__Task to carry out__. Locate the word "tStep" in the entries below, then gather every line that holds it.

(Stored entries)
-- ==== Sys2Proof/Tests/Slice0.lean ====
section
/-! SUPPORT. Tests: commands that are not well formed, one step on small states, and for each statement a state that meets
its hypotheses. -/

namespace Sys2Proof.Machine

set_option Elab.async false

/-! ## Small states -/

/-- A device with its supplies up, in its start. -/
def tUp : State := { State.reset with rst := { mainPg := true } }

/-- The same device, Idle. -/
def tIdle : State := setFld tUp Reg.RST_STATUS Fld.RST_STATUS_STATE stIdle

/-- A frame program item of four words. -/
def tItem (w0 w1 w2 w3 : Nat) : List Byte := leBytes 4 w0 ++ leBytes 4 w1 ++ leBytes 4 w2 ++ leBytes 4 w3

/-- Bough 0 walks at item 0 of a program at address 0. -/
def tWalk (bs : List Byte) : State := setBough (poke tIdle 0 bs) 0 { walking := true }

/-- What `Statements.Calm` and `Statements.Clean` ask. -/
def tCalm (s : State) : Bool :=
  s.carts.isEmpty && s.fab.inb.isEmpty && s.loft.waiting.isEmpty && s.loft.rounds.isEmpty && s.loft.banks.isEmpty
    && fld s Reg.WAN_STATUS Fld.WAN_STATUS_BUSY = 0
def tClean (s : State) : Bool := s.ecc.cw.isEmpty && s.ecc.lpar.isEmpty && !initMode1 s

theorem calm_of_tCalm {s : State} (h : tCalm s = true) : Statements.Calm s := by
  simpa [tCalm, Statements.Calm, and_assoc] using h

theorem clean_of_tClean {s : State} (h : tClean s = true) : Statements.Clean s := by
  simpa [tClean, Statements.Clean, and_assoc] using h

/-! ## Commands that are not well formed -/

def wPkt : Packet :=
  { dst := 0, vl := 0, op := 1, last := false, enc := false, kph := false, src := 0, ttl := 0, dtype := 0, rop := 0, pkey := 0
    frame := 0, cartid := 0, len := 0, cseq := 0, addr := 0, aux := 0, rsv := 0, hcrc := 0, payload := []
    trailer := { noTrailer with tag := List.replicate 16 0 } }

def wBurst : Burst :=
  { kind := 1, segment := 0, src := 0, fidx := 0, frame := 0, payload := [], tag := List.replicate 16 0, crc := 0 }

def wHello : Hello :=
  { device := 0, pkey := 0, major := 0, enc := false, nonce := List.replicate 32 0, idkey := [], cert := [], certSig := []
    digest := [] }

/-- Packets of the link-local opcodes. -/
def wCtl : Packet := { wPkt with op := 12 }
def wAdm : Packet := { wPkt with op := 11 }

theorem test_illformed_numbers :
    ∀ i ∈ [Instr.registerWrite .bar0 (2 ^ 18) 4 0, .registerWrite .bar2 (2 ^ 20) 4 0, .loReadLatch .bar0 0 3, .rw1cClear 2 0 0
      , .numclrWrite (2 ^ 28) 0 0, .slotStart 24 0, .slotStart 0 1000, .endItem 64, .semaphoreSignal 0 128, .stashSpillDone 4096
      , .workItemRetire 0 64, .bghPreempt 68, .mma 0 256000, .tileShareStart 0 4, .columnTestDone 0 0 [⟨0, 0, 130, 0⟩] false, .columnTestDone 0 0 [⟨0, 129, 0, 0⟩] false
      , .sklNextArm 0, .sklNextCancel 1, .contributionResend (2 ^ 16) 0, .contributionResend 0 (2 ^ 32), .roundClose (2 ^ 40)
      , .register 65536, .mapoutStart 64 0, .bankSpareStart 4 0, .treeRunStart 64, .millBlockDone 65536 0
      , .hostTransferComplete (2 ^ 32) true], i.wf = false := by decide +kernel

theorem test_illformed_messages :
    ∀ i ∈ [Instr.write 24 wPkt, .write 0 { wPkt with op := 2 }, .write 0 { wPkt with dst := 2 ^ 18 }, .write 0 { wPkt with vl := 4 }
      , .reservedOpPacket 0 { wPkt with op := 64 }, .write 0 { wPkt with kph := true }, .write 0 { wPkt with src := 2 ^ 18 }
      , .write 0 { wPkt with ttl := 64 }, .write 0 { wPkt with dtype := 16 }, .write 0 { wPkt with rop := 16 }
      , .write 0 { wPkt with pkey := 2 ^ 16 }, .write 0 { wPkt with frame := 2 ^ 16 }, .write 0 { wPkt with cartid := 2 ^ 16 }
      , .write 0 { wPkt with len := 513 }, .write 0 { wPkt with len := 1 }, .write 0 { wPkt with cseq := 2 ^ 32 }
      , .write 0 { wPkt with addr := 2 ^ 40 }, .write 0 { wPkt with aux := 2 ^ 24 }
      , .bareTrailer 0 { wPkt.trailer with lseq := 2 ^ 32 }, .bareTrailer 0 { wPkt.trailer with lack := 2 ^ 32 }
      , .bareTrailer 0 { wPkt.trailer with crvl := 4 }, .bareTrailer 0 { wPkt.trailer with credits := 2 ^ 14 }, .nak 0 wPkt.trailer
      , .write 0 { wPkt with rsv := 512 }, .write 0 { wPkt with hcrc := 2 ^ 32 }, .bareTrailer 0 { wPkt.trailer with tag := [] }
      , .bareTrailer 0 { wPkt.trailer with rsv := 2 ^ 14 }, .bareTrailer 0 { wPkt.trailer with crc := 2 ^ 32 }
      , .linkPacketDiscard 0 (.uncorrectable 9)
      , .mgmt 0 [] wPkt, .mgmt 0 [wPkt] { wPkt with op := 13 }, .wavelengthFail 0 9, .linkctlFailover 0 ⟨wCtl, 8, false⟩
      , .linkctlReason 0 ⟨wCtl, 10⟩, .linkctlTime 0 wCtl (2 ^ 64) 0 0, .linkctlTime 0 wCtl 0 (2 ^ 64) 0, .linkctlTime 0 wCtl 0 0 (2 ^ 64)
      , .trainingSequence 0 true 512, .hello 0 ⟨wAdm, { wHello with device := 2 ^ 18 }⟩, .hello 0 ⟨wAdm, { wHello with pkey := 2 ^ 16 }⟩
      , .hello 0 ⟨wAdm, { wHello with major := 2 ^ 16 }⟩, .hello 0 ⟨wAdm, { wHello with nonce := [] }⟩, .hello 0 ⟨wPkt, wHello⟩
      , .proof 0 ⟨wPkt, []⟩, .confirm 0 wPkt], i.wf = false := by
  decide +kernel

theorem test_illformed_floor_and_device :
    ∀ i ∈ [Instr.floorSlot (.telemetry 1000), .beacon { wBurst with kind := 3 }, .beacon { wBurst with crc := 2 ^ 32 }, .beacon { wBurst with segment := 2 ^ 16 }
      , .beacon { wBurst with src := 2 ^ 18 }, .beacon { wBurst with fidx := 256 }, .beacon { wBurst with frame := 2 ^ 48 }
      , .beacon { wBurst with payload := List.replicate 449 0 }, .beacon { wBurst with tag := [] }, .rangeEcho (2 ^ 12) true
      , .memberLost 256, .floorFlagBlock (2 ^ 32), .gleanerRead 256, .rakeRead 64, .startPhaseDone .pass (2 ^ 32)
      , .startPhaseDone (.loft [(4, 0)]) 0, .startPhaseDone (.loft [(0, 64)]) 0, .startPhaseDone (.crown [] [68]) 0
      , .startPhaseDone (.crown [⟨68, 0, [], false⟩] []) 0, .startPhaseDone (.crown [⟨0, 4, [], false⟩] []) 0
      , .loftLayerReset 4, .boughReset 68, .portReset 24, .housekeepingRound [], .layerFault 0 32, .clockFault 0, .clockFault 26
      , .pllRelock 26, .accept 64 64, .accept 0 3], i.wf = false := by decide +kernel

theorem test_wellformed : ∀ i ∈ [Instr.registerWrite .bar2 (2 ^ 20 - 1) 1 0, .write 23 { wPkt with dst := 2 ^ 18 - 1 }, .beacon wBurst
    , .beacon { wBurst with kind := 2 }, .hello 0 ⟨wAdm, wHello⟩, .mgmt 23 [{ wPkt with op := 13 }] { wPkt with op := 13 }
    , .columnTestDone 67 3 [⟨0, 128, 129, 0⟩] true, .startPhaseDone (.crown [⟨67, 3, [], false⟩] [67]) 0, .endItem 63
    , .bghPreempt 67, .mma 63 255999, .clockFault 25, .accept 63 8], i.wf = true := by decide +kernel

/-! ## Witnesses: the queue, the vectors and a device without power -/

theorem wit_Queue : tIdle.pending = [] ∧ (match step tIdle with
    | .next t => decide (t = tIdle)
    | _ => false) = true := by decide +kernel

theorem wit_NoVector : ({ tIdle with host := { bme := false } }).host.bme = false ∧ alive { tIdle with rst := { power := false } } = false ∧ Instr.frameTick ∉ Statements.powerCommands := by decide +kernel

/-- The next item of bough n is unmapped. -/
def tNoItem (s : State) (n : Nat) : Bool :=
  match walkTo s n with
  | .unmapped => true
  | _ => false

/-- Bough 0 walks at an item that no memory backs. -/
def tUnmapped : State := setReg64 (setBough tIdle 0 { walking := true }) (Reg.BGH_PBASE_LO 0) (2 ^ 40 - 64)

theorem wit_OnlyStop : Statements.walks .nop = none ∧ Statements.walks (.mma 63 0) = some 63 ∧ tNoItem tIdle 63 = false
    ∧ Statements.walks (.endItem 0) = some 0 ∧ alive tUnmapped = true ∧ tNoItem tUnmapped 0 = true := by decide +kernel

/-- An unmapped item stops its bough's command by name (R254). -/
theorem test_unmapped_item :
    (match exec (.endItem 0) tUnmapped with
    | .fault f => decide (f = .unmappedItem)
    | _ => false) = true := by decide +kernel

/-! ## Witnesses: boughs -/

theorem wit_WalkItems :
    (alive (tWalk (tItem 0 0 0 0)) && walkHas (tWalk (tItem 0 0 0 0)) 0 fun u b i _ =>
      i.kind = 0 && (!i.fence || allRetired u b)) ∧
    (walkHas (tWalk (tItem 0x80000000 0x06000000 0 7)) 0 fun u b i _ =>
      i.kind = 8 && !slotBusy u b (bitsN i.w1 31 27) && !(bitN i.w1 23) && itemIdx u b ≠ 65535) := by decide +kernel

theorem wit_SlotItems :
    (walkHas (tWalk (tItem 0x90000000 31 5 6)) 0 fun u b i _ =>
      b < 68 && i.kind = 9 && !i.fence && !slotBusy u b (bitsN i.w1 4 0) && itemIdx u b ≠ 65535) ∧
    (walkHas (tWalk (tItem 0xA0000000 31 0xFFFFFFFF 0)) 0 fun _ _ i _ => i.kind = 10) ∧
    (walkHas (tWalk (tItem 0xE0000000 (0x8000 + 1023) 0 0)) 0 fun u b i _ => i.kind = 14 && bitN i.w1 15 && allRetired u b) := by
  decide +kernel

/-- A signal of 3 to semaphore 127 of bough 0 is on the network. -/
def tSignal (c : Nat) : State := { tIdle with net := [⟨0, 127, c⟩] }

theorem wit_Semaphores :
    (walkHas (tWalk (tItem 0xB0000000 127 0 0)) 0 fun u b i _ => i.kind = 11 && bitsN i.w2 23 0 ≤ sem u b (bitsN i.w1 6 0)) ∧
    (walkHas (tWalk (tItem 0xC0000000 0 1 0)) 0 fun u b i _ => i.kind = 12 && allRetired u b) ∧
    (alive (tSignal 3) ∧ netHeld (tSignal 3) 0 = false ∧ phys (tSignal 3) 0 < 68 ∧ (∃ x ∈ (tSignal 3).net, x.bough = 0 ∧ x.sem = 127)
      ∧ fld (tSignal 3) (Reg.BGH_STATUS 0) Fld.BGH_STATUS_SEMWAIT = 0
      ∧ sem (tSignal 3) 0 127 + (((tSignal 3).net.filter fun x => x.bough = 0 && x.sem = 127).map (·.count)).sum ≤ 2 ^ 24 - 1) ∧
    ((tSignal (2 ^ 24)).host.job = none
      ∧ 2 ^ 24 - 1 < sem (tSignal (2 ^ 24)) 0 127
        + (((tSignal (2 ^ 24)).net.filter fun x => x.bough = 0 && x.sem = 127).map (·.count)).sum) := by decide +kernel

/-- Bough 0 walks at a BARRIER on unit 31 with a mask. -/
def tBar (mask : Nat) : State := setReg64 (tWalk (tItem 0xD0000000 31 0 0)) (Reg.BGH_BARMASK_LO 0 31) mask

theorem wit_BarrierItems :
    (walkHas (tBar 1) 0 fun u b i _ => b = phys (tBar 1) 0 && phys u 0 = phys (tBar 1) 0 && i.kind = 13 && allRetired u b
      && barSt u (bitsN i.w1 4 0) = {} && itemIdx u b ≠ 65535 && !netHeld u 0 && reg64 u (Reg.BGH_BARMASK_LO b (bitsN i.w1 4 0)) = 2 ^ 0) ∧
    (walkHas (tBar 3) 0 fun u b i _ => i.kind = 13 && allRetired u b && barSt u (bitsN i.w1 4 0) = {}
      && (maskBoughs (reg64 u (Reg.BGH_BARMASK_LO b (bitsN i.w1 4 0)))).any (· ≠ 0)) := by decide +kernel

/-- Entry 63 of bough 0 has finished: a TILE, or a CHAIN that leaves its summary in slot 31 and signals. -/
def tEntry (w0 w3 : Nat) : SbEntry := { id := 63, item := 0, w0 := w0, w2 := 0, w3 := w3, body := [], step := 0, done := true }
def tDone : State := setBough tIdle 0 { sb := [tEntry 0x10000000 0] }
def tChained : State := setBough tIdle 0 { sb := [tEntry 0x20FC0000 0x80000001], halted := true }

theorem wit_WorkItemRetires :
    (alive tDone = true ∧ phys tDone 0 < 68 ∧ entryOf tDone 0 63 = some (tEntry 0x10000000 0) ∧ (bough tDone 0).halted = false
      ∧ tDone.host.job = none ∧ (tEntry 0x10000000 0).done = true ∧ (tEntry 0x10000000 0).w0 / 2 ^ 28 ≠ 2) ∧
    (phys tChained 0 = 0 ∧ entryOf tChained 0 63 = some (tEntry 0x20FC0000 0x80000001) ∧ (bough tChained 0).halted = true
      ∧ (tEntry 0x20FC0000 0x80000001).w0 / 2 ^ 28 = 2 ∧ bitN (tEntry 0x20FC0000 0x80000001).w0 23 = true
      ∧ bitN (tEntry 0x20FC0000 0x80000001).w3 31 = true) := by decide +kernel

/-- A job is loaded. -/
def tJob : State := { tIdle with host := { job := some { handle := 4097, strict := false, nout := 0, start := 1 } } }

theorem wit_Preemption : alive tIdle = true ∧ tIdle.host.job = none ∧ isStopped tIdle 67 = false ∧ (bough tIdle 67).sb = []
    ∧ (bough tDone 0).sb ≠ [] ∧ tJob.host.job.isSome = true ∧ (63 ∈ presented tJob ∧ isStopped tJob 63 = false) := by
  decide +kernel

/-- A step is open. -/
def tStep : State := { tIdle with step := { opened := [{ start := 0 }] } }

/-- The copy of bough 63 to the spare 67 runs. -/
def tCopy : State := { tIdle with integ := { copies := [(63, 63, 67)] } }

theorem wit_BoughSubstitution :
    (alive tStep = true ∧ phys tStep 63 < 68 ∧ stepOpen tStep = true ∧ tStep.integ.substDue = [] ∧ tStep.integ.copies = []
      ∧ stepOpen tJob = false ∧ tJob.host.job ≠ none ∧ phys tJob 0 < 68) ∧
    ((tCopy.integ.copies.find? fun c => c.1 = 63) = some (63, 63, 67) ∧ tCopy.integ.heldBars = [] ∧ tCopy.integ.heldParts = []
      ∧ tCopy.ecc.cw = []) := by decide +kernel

__Reply to the task__.
def tStep : State := { tIdle with step := { opened := [{ start := 0 }] } }
    (alive tStep = true ∧ phys tStep 63 < 68 ∧ stepOpen tStep = true ∧ tStep.integ.substDue = [] ∧ tStep.integ.copies = []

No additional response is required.